I have the following integral transform
$$ f(u) = \int_0^{2\pi} g(t)\cos(u-t)\,dt $$
where I know what $f(u)$ is (I have raw data rather than an analytical form) and I need to reconstruct $g(t)$.
While I can find online the inverse integral transforms for several kernels (e.g.) I can't find anything for this particular kernel.
Does anyone know the solution? Or how to derive it? Perhaps it can be rearranged into a well-known integral transform? Or a paper/textbook where the solution is given?

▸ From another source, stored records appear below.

-- ==== Sys2Proof/Proofs/LostDrives.lean ====
section
/-! SUPPORT. A sending in which a channel becomes LOST (R158, R162): the generator trips once, and the sending is completed.
-/

namespace Sys2Proof.Machine

/-! One channel (R152, R158). -/

/-- The frame a channel has not answered is its fifth miss, and it is ALIVE. -/
structure Channel.gettingLost (c : Channel) : Prop where
  sent : c.latest.isSome = true
  unanswered : c.answered = false
  missed : c.misses = 4
  alive : c.status = .alive

theorem send_gettingLost {c : Channel} (h : c.gettingLost) (k : Sent) :
    (c.send k).status = .lost ∧ (c.send k).misses = 5 := by
  simp [Channel.send, Channel.settle, Channel.misses?, h.sent, h.unanswered, h.missed, h.alive]

theorem send_frame (c : Channel) (k : Sent) :
    (c.send k).sequence = c.sequence + 1 ∧ (c.send k).latest = some k ∧ (c.send k).answered = false ∧
      (c.send k).lastCommand = c.lastCommand := by
  unfold Channel.send Channel.settle
  split <;> exact ⟨rfl, rfl, rfl, rfl⟩

/-! A sending (R152, R162). -/

/-- A sending has changed nothing but the channels. -/
def State.sendsFrom (s t : State) : Prop := ∃ c, t = { s with drive := { s.drive with channels := c } }

/-- A sending has tripped the generator, with DRIVE_LOST reported (R117, R162). -/
def State.tripsFrom (s t : State) : Prop :=
  ∃ (c : PerWinch Channel) (r : FaultRecord), r.flags[1]? = some true ∧
    t = { s with
      gen := s.gen.stoppedFrom, envelope := holdArming s.envelope, faults := r
      drive := { s.drive with channels := c, brake := true } }

theorem State.tripsFrom.off {s t : State} (h : s.tripsFrom t) : registered t = false := by
  obtain ⟨c, r, -, rfl⟩ := h
  rfl

section
variable (k : Winch → Sent) (e : Ev) (w : Winch)

theorem sendTo_quiet
    (h : ¬((e.st.drive.channels.get w).status ≠ .lost ∧ ((e.st.drive.channels.get w).send (k w)).status = .lost ∧
      registered e.st = true)) :
    sendTo k e w = e.upd (onChannel w (Channel.send (k w))) := if_neg h

theorem sendTo_trips
    (h : (e.st.drive.channels.get w).status ≠ .lost ∧ ((e.st.drive.channels.get w).send (k w)).status = .lost ∧
      registered e.st = true) :
    sendTo k e w =
      enterStopped (reportFault .driveLost (.number w.number) (e.upd (onChannel w (Channel.send (k w))))) := by
  obtain ⟨hu, hs⟩ := (registered_iff e.st).1 h.2.2
  refine (if_pos h).trans ?_
  rcases trip_cases (reportFault .driveLost (.number w.number) (e.upd (onChannel w (Channel.send (k w)))))
    with ⟨off, -⟩ | ⟨-, -, acts⟩
  · rw [reportFault_gen] at off
    exact absurd off (not_or.2 ⟨hu, hs⟩)
  · exact acts

/-- The channels once a frame has been sent to one of them (R152). -/
def sentTo : PerWinch Channel := e.st.drive.channels.set w ((e.st.drive.channels.get w).send (k w))

theorem sendTo_channels : (sendTo k e w).st.drive.channels = sentTo k e w ∧ (sendTo k e w).bad = e.bad := by
  by_cases h : (e.st.drive.channels.get w).status ≠ .lost ∧ ((e.st.drive.channels.get w).send (k w)).status = .lost ∧
      registered e.st = true
  · rw [sendTo_trips k e w h, enterStopped_eq, reportFault_st, reportFault_bad]
    exact ⟨rfl, rfl⟩
  · rw [sendTo_quiet k e w h]
    exact ⟨rfl, rfl⟩

end

section
variable {k : Winch → Sent} {s : State} {e : Ev} (w : Winch)

theorem tripsFrom_of_lost (h : s.sendsFrom e.st)
    (lost : (e.st.drive.channels.get w).status ≠ .lost ∧ ((e.st.drive.channels.get w).send (k w)).status = .lost ∧
      registered e.st = true) : s.tripsFrom (sendTo k e w).st := by
  have flag : (reportFault .driveLost (.number w.number)
      (e.upd (onChannel w (Channel.send (k w))))).st.faults.flags[1]? = some true := by
    rw [reportFault_flags]
    rfl
  obtain ⟨c, eq⟩ := h
  refine ⟨sentTo k e w, _, flag, ?_⟩
  rw [sendTo_trips k e w lost, enterStopped_eq, reportFault_st, upd_st, sentTo, eq]
  rfl

/-- One sending changes its channel, or trips the generator; and once tripped it stays as it is. -/
theorem sendTo_sends (h : s.sendsFrom e.st ∨ s.tripsFrom e.st) :
    s.sendsFrom (sendTo k e w).st ∨ s.tripsFrom (sendTo k e w).st := by
  by_cases lost : (e.st.drive.channels.get w).status ≠ .lost ∧
      ((e.st.drive.channels.get w).send (k w)).status = .lost ∧ registered e.st = true
  · refine .inr (h.elim (fun h => tripsFrom_of_lost w h lost) fun h => ?_)
    exact absurd lost.2.2 (by simp [h.off])
  · rw [sendTo_quiet k e w lost]
    refine h.imp (fun ⟨c, eq⟩ => ⟨sentTo k e w, ?_⟩) fun ⟨c, r, flag, eq⟩ => ⟨sentTo k e w, r, flag, ?_⟩
    all_goals
      rw [upd_st, sentTo, eq]
      rfl

theorem sendTo_tripped (h : s.tripsFrom e.st) : s.tripsFrom (sendTo k e w).st := by
  obtain ⟨c, r, flag, eq⟩ := h
  have off : registered e.st = false := State.tripsFrom.off ⟨c, r, flag, eq⟩
  refine ⟨sentTo k e w, r, flag, ?_⟩
  rw [sendTo_quiet k e w (by simp [off]), upd_st, sentTo, eq]
  rfl

/-- The sending to a channel that becomes LOST has tripped a registered generator. -/
theorem sendTo_loses (hr : registered s = true) (h : s.sendsFrom e.st ∨ s.tripsFrom e.st)
    (lost : (e.st.drive.channels.get w).gettingLost) : s.tripsFrom (sendTo k e w).st := by
  refine h.elim (fun h => ?_) (sendTo_tripped w)
  refine tripsFrom_of_lost w h ⟨by simp [lost.alive], (send_gettingLost lost _).1, ?_⟩
  obtain ⟨c, eq⟩ := h
  rw [eq]
  exact hr

end

/-! All four channels. -/

/-- A winch in the order of the sending. -/
theorem winch_split (w : Winch) : ∃ pre post, Winch.all = pre ++ w :: post ∧ w ∉ pre := by
  cases w with
  | w1 => exact ⟨[], [.w2, .w3, .w4], rfl, by decide⟩
  | w2 => exact ⟨[.w1], [.w3, .w4], rfl, by decide⟩
  | w3 => exact ⟨[.w1, .w2], [.w4], rfl, by decide⟩
  | w4 => exact ⟨[.w1, .w2, .w3], [], rfl, by decide⟩

theorem foldl_sendTo_untouched (k : Winch → Sent) {w : Winch} {ws : List Winch} (h : w ∉ ws) (e : Ev) :
    (ws.foldl (sendTo k) e).st.drive.channels.get w = e.st.drive.channels.get w := by
  induction ws generalizing e with
  | nil => rfl
  | cons v ws ih =>
    have other : w ≠ v := List.ne_of_not_mem_cons h
    rw [List.foldl_cons, ih (List.not_mem_of_not_mem_cons h), (sendTo_channels k e v).1, sentTo,
      get_set_other _ _ _ _ (Ne.symm other)]

theorem foldl_sendTo_sends {k : Winch → Sent} {s : State} (ws : List Winch) {e : Ev}
    (h : s.sendsFrom e.st ∨ s.tripsFrom e.st) :
    s.sendsFrom (ws.foldl (sendTo k) e).st ∨ s.tripsFrom (ws.foldl (sendTo k) e).st := by
  induction ws generalizing e with
  | nil => exact h
  | cons v ws ih => exact ih (sendTo_sends v h)

theorem foldl_sendTo_tripped {k : Winch → Sent} {s : State} (ws : List Winch) {e : Ev} (h : s.tripsFrom e.st) :
    s.tripsFrom (ws.foldl (sendTo k) e).st := by
  induction ws generalizing e with
  | nil => exact h
  | cons v ws ih => exact ih (sendTo_tripped v h)

section
variable (k : Winch → Sent) (e : Ev)

/-- Every channel is sent its frame, whatever becomes of the generator. -/
theorem sendAll_channels (v : Winch) :
    (sendAll k e).st.drive.channels.get v = (e.st.drive.channels.get v).send (k v) := by
  simp only [sendAll, Winch.all, List.foldl_cons, List.foldl_nil, (sendTo_channels k _ _).1, sentTo]
  cases v <;> rfl

theorem sendAll_bad : (sendAll k e).bad = e.bad := by
  simp only [sendAll, Winch.all, List.foldl_cons, List.foldl_nil, (sendTo_channels k _ _).2]

/-- The sending in which a channel becomes LOST trips the generator (R158, R162). -/
theorem sendAll_trips {w : Winch} (hr : registered e.st = true) (lost : (e.st.drive.channels.get w).gettingLost) :
    e.st.tripsFrom (sendAll k e).st := by
  obtain ⟨pre, post, all, fresh⟩ := winch_split w
  have before : e.st.sendsFrom (pre.foldl (sendTo k) e).st ∨ e.st.tripsFrom (pre.foldl (sendTo k) e).st :=
    foldl_sendTo_sends pre (.inl ⟨_, rfl⟩)
  rw [sendAll, all, List.foldl_append, List.foldl_cons]
  exact foldl_sendTo_tripped post (sendTo_loses w hr before (by rw [foldl_sendTo_untouched k fresh]; exact lost))

end

/-! The state that a tripped sending leaves. -/

/-- A sending of a frame to each channel has tripped the generator, as it was asked to keep. -/
def State.tripsSending (s : State) (w : Winch) (k : Winch → Sent) (t : State) : Prop :=
  (t.drive.channels.get w).status = .lost ∧ (t.drive.channels.get w).misses = 5 ∧
    (∀ v, (t.drive.channels.get v).sequence = (s.drive.channels.get v).sequence + 1 ∧
      (t.drive.channels.get v).latest = some (k v) ∧ (t.drive.channels.get v).answered = false) ∧
    t.drive.brake = true ∧ t.faults.flags[1] = true ∧ (∀ a ∈ t.envelope.arming, a.cond = .release) ∧
    t.envelope.arming.map ArmEntry.zone = s.envelope.arming.map ArmEntry.zone ∧ t.envelope.exit = none ∧
    t.zones = s.zones ∧ t.cells = s.cells ∧ t.cues = s.cues ∧ t.wear = s.wear ∧ t.tension = s.tension

/-- From the channels that were sent their frames, and from what the trip left of the rest. -/
theorem tripsSending_of {s t : State} {w : Winch} {k : Winch → Sent} {c : Winch → Channel}
    (channels : ∀ v, t.drive.channels.get v = (c v).send (k v))
    (numbers : ∀ v, (c v).sequence = (s.drive.channels.get v).sequence) (lost : (c w).gettingLost)
    (brake : t.drive.brake = true) (flag : t.faults.flags[1]? = some true) (envelope : t.envelope = holdArming s.envelope)
    (rest : t = { s with gen := t.gen, lengths := t.lengths, envelope := t.envelope, faults := t.faults, drive := t.drive,
                         console := t.console }) : s.tripsSending w k t := by
  obtain ⟨status, misses⟩ := send_gettingLost lost (k w)
  refine ⟨by rw [channels, status], by rw [channels, misses], fun v => ?_, brake, by simpa using flag, ?_, ?_, ?_,
    by rw [rest], by rw [rest], by rw [rest], by rw [rest], by rw [rest]⟩
  · obtain ⟨sequence, latest, answered, -⟩ := send_frame (c v) (k v)
    rw [channels, sequence, latest, answered, numbers]
    exact ⟨rfl, rfl, rfl⟩
  · simp [envelope, holdArming]
  · simp [envelope, holdArming]
  · rw [envelope, holdArming]

section
variable {s : State} {w : Winch} (hreg : registered s = true) (lost : (s.drive.channels.get w).gettingLost)
include hreg lost

/-! The hold timer (R154). -/

/-- An expiry of the running hold timer that sends a frame to each channel. -/
theorem exec_holdTimer_trips {k : Winch → Sent} (hr : s.resetting = false) (ht : s.drive.holdTimer.isSome = true)
    (frames : holdFrames (Ev.start s) = sendAll k (Ev.start s)) :
    ∃ t, exec .holdTimerExpiry s = .next t ∧ s.tripsSending w k t ∧ t.gen = s.gen.stoppedFrom ∧
      t.lengths = s.lengths := by
  obtain ⟨n, hn⟩ := Option.isSome_iff_exists.1 ht
  have event : holdTimer (Ev.start s) =
      (sendAll k (Ev.start s)).upd (onDrive fun d => { d with setSinceExpiry := false, holdTimer := some 2 }) := by
    simp only [holdTimer, start_st, hn, frames]
  obtain ⟨c, r, flag, trips⟩ := sendAll_trips k (Ev.start s) hreg lost
  have channels (v : Winch) := sendAll_channels k (Ev.start s) v
  obtain ⟨t, run, same⟩ : ∃ t, exec .holdTimerExpiry s = .next t ∧
      t = { (holdTimer (Ev.start s)).st with console := t.console } :=
    ⟨_, congrArg Host.Outcome.next (runEvent_running s holdTimer hr),
      finish_sound _ _ (by rw [event, upd_bad, sendAll_bad, start_bad])⟩
  refine ⟨t, run, ?_⟩
  rw [event, upd_st] at same
  generalize (sendAll k (Ev.start s)).st = u at trips channels same
  subst trips
  have drive := congrArg State.drive same
  refine ⟨tripsSending_of (c := fun v => s.drive.channels.get v) (fun v => ?_) (fun _ => rfl) lost ?_ ?_ ?_ ?_, ?_, ?_⟩
  · rw [drive]; exact channels v
  · rw [drive]; rfl
  · rw [same]; exact flag
  · rw [same]; rfl
  · rw [same]; rfl
  · rw [same]; rfl
  · rw [same]; rfl

end

end Sys2Proof.Machine
end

$$ f(u) = \int_0^{2\pi} g(t)\cos(u-t)\,dt \tag 1$$ $$ f(u) = \cos(u)\int_0^{2\pi} g(t)\cos(t)\,dt +\sin(u)\int_0^{2\pi} g(t)\sin(t)\,dt $$
$\int_0^{2\pi} g(t)\cos(t)\,dt=c_1 \tag 2$
$\int_0^{2\pi} g(t)\sin(t)\,dt=c_2 \tag 3$
$$f(u)=c_1\cos(u)+c_2\sin(u) \tag 4$$
If $f(u)$ is not sinusoidal the equation $(1)$ is not valid. The problem has no solution.
If $f(u)$ is sinusoidal the equation $(1)$ is valid. You can fit the data with the sinusoidal function $(4)$ which gives the values of $c_1$ and $c_2$ on the form of numerical approximates (Regression method).
Then one can find an infinity of functions $g(t)$ which satisfies Eqs.$(2)$ and $(3)$. The solution is not unique.